Research Into Pain Shows That When People Expect More Pain, They Feel More Pain

A good study that’s needed to be done for a while.

Expect a shot to hurt and it probably will, even if the needle poke isn’t really so painful. Brace for a second shot and you’ll likely flinch again, even though — second time around — you should know better.

That’s the takeaway of a new brain imaging study published in the journal Nature Human Behaviour which found that expectations about pain intensity can become self-fulfilling prophecies. Surprisingly, those false expectations can persist even when reality repeatedly demonstrates otherwise, the study found.

“We discovered that there is a positive feedback loop between expectation and pain,” said senior author Tor Wager, a professor of psychology and neuroscience at the University of Colorado Boulder. “The more pain you expect, the stronger your brain responds to the pain.
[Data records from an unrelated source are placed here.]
theorem RecordsAtMostOverrun.keepsPayload {s t : State} (h : RecordsAtMostOverrun s t) : KeepsPayload s t :=
  ⟨h.1, h.payloadLen⟩

theorem keepsPayload_refuse (p : Port) (c : Code) (n : Nat) (s : State) : KeepsPayload s (refuse p c n s) :=
  ⟨refuse_payload .., by rw [refuse_csr, recordRefusal_csr]⟩

theorem keepsPayload_fatalStop (p : Port) (c : Code) (n : Nat) (s : State) : KeepsPayload s (fatalStop p c n s) :=
  ⟨fatalStop_payload .., by rw [fatalStop_csr, halt_csr]⟩

/-- The lock: while running, a register's row accepts no write that reaches the payload or its length, but for the soft reset. -/
theorem csrWrite_accepted_running {r : Csr} {w : Word} {s t : State} (hrun : s.csr.ctrl.run = true)
    (h : csrWrite r w s = .accepted t) : (r = .ctrl ∧ w.getLsbD 31 = true) ∨ KeepsPayload s t := by
  cases r
  case ctrl =>
    cases hbit : w.getLsbD 31 with
    | true => exact .inl ⟨rfl, rfl⟩
    | false =>
      rw [csrWrite_ctrl hbit] at h
      obtain ⟨-, -, rfl⟩ := checkedWrite_accepted h
      exact .inr ⟨writeCtrl_payload .., by rw [writeCtrl_csr]⟩
  case payloadLen | payloadData =>
    obtain ⟨-, hstopped, -⟩ := checkedWrite_accepted h
    exact absurd (hstopped.symm.trans hrun) Bool.false_ne_true
  case delay | chunk | cps | modIndex =>
    obtain ⟨-, -, rfl⟩ := checkedWrite_accepted h
    exact .inr ⟨rfl, rfl⟩
  case srcRate | ratio =>
    obtain ⟨-, -, rfl⟩ := rateWrite_accepted h
    exact .inr ⟨rfl, rfl⟩
  all_goals
    cases h
    exact .inr ⟨rfl, rfl⟩

theorem execCsrRd_keepsPayload {off : BitVec 12} {s t : State} (h : execCsrRd off s = .next t) : KeepsPayload s t := by
  obtain ⟨-, hx⟩ | ⟨-, hx⟩ := execCsrRd_cases off s <;> cases hx.symm.trans h
  · exact keepsPayload_refuse ..
  · exact ⟨(respond_payload ..).trans (csrReadEffect_payload ..), by rw [respond_csr, csrReadEffect_csr]⟩

theorem execCsrWr_keepsPayload {off : BitVec 12} {w : Word} {s t : State} (hrun : s.csr.ctrl.run = true)
    (hr : isReset (.csrWr off w) = false) (h : execCsrWr off w s = .next t) : KeepsPayload s t := by
  obtain ⟨-, hx⟩ | ⟨-, -, -, hx⟩ | ⟨ha, -, ⟨u, hu, hx⟩ | ⟨c, -, hx⟩ | ⟨c, -, hx⟩⟩ := execCsrWr_cases off w s <;>
    cases hx.symm.trans h
  case inr.inr.inl =>
    obtain hsoft | ⟨hp, hlen⟩ := csrWrite_accepted_running hrun hu
    · have hreset : isReset (.csrWr off w) = true := (isReset_csrWr ha).trans (isSoftReset_iff.mpr hsoft)
      exact absurd (hr.symm.trans hreset) Bool.false_ne_true
    · exact ⟨(respond_payload ..).trans hp, by rw [respond_csr, hlen]⟩
  case inr.inr.inr.inr => exact keepsPayload_fatalStop ..
  all_goals exact keepsPayload_refuse ..

theorem execPush_keepsPayload {n : Nat} {s t : State} (h : execPush n s = .next t) : KeepsPayload s t := by
  obtain ⟨-, hx⟩ | ⟨-, ⟨-, hx⟩ | ⟨-, ⟨-, hx⟩ | ⟨-, ⟨-, hx⟩ | ⟨-, ⟨-, -, hx⟩ | ⟨-, ⟨-, hx⟩ | ⟨-, hx⟩⟩⟩⟩⟩⟩ :=
    execPush_cases n s <;> cases hx.symm.trans h
  · exact ⟨rfl, rfl⟩
  · exact keepsPayload_refuse _ _ _ (dropPushWords s n)
  · exact keepsPayload_refuse _ _ _ (dropPushWords s n)
  · exact keepsPayload_refuse _ _ _ (dropPushWords s n)
  · exact keepsPayload_fatalStop _ _ _ (dropPushWords s n)
  · exact (pushBlock_recordsAtMostOverrun _ _ _ (dropPushWords s n)).keepsPayload

theorem execConsRead_keepsPayload {s t : State} (h : execConsRead s = .next t) : KeepsPayload s t := by
  obtain ⟨-, hx⟩ | ⟨-, ⟨-, hx⟩ | ⟨-, hx⟩⟩ := execConsRead_cases s <;> cases hx.symm.trans h
  all_goals exact ⟨rfl, rfl⟩

theorem exec_modStep_keepsPayload {s t : State} (h : exec .modStep s = .next t) : KeepsPayload s t := by
  obtain ⟨-, rfl⟩ | ⟨-, rfl⟩ := exec_modStep_next h
  · exact ⟨rfl, rfl⟩
  · refine ⟨modCommit_payload s, ?_⟩
    rw [modCommit_csr_eq]
    split <;> rfl

theorem exec_keepsPayload {i : Instr} {s t : State} (hrun : s.csr.ctrl.run = true) (hr : isReset i = false)
    (h : exec i s = .next t) : KeepsPayload s t := by
  cases i with
  | csrRd off => exact execCsrRd_keepsPayload h
  | csrWr off w => exact execCsrWr_keepsPayload hrun hr h
  | push n => exact execPush_keepsPayload h
  | consRead => exact execConsRead_keepsPayload h
  | modStep => exact exec_modStep_keepsPayload h
  | dmaAdv => cases h; exact ⟨rfl, rfl⟩
  | hwReset => cases hr
  | preStep | rsmPush | muxStep | monoStep | encStep | fifoWrite | startCheck =>
    exact (exec_recordsAtMostOverrun rfl h).keepsPayload

/-- Settles O53: `exec_keepsPayload`, whose two parts are the statement's. -/
theorem payloadIsImmutableWhileRunning : Obligations.PayloadIsImmutableWhileRunning := by
  unfold Obligations.PayloadIsImmutableWhileRunning
  exact fun s t i hrun hr h => exec_keepsPayload hrun hr h

end Sys2Proof.Machine
end

section
/-! The two resets and the values they give (70_reset_and_hazards R420 to R422, 10_state R42). -/

namespace Sys2Proof.Machine

/-- The soft reset is performed in every state, a halted one too (47_host_interface R341, 60_exceptions R389). -/
theorem exec_softReset {off : BitVec 12} {w : Word} (s : State) (ha : aligned off = true) (hctrl : csrAt off = .ctrl)
    (hbit : w.getLsbD 31 = true) : exec (.csrWr off w) s = .next (respond .control false 0#32 (softReset s)) := by
  have hsoft : isSoftReset off w = true := isSoftReset_iff.mpr ⟨hctrl, hbit⟩
  have hrow : csrWrite (csrAt off) w s = .accepted (softReset s) := by rw [hctrl]; exact if_pos hbit
  obtain ⟨hmis, -⟩ | ⟨-, -, hno, -⟩ | ⟨-, -, ⟨u, hu, hx⟩ | ⟨c, hc, -⟩ | ⟨c, hc, -⟩⟩ := execCsrWr_cases off w s
  · exact absurd (hmis.symm.trans ha) Bool.false_ne_true
  · exact absurd (hno.symm.trans hsoft) Bool.false_ne_true
  · cases hrow.symm.trans hu
    exact hx
  · cases hrow.symm.trans hc
  · cases hrow.symm.trans hc

/-- Settles O45: `hardReset` is the whole of `HW_RESET`, and `exec_softReset` that of the `CTRL` write. -/
theorem bothResetsRestoreTheResetState : Obligations.BothResetsRestoreTheResetState := by
  unfold Obligations.BothResetsRestoreTheResetState
  intro s w hbit
  have hhard : exec .hwReset s = .next (hardReset s) := rfl
  exact ⟨hhard, exec_softReset s rfl rfl hbit⟩

/-- No entry of the memories is listed after reset, so each reads as 0. -/
theorem memories_read_zero_at_reset (cfg : Config) (i : Nat) :
    cbufRead (State.resetOf cfg) i = 0x00000000#32 ∧ slotRead (State.resetOf cfg) i = 0#32 ∧
      payloadRead (State.resetOf cfg).payload i = 0x00#8 := ⟨rfl, rfl, rfl⟩

/-- Settles O54: the values are those `State.resetOf` writes down, and the memories read by `memories_read_zero_at_reset`. -/
theorem resetGivesTheStatedValues : Obligations.ResetGivesTheStatedValues := by
  unfold Obligations.ResetGivesTheStatedValues
  have hirq : irq State.reset = false := by decide
  refine ⟨rfl, rfl, rfl, rfl, rfl, rfl, rfl, rfl, rfl, rfl, rfl, rfl, rfl, rfl, rfl, rfl, rfl, memories_read_zero_at_reset {},
    ?registers⟩
  case registers =>
    exact ⟨rfl, rfl, rfl, rfl, rfl, rfl, rfl, rfl, rfl, rfl, rfl, rfl, rfl, rfl, rfl, hirq, rfl⟩

end Sys2Proof.Machine
end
The stronger your brain responds to the pain, the more you expect.”

For decades, researchers have been intrigued with the idea of self-fulfilling prophecy, with studies showing expectations can influence everything from how one performs on a test to how one responds to a medication. The new study is the first to directly model the dynamics of the feedback loop between expectations and pain and the neural mechanisms underlying it.
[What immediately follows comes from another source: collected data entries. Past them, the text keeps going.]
-- ==== Sys2Proof/Machine/Flags.lean ====
section
/-! DEFINITION. The unit `FLAGX` (spec/00_scope.md R15): the legality test of the flags byte, the three header flags,
the derived view `FULL`, and the twelve outputs that the host samples (spec/10_state.md R30, R31, R37). -/

namespace Sys2Proof.Machine

/-- Condition 3: `(b5 & 0xE0) == b5` (R92). -/
def flagsOk (b5 : Byte) : Bool := b5 &&& Config.flagsMask == b5

/-- Unsynchronisation: bit 7 of a flags byte, mask 0x80 (R30, R103). -/
def unsyncOf (flags : Byte) : Bool := flags.getLsbD 7

/-- Extended header: bit 6 of a flags byte, mask 0x40 (R30, R103). -/
def exthdrOf (flags : Byte) : Bool := flags.getLsbD 6

/-- Experimental: bit 5 of a flags byte, mask 0x20 (R30, R103). -/
def experOf (flags : Byte) : Bool := flags.getLsbD 5

/-- The output `UNSYNC` (R30). -/
def State.unsync (s : State) : Bool := unsyncOf s.flags

/-- The output `EXTHDR` (R30). -/
def State.exthdr (s : State) : Bool := exthdrOf s.flags

/-- The output `EXPER` (R30). -/
def State.exper (s : State) : Bool := experOf s.flags

/-- The output `FULL`: `LEN == 20` (R31). -/
def State.full (s : State) : Bool := s.len.toNat == Config.cap

/-- What the host can see between two commands (R37). `BUF` is not among it. -/
structure Outputs where
  present : Bool
  len : LenWord
  full : Bool
  res : BitVec 3
  hv : Bool
  ver : Byte
  rev : Byte
  flags : Byte
  size : SizeWord
  unsync : Bool
  exthdr : Bool
  exper : Bool
  deriving DecidableEq, Repr

/-- Sampling the outputs (R37): a function of the state, no command, no side effect. -/
def State.outputs (s : State) : Outputs where
  present := s.present
  len := s.len
  full := s.full
  res := s.res.code
  hv := s.hv
  ver := s.ver
  rev := s.rev
  flags := s.flags
  size := s.size
  unsync := s.unsync
  exthdr := s.exthdr
  exper := s.exper

end Sys2Proof.Machine
end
Marieke Jepma, then a postdoctoral researcher in Wager’s lab, launched the research after noticing that even when test subjects were shown time and again that something wouldn’t hurt badly, some still expected it to.

“We wanted to get a better understanding of why pain expectations are so resistant to change,” said Jepma, lead author and now a researcher at the University of Amsterdam.

The researchers recruited 34 subjects and taught them to associate one symbol with low heat and another with high, painful heat.

Then, the subjects were placed in a functional magnetic resonance imaging (fMRI) machine, which measures blood flow in the brain as a proxy for neural activity. For 60 minutes, subjects were shown low or high pain cues (the symbols, the words Low or High, or the letters L and W), then asked to rate how much pain they expected.

Then varying degrees of painful but non-damaging heat were applied to their forearm or leg, with the hottest reaching “about what it feels like to hold a hot cup of coffee” Wager explains.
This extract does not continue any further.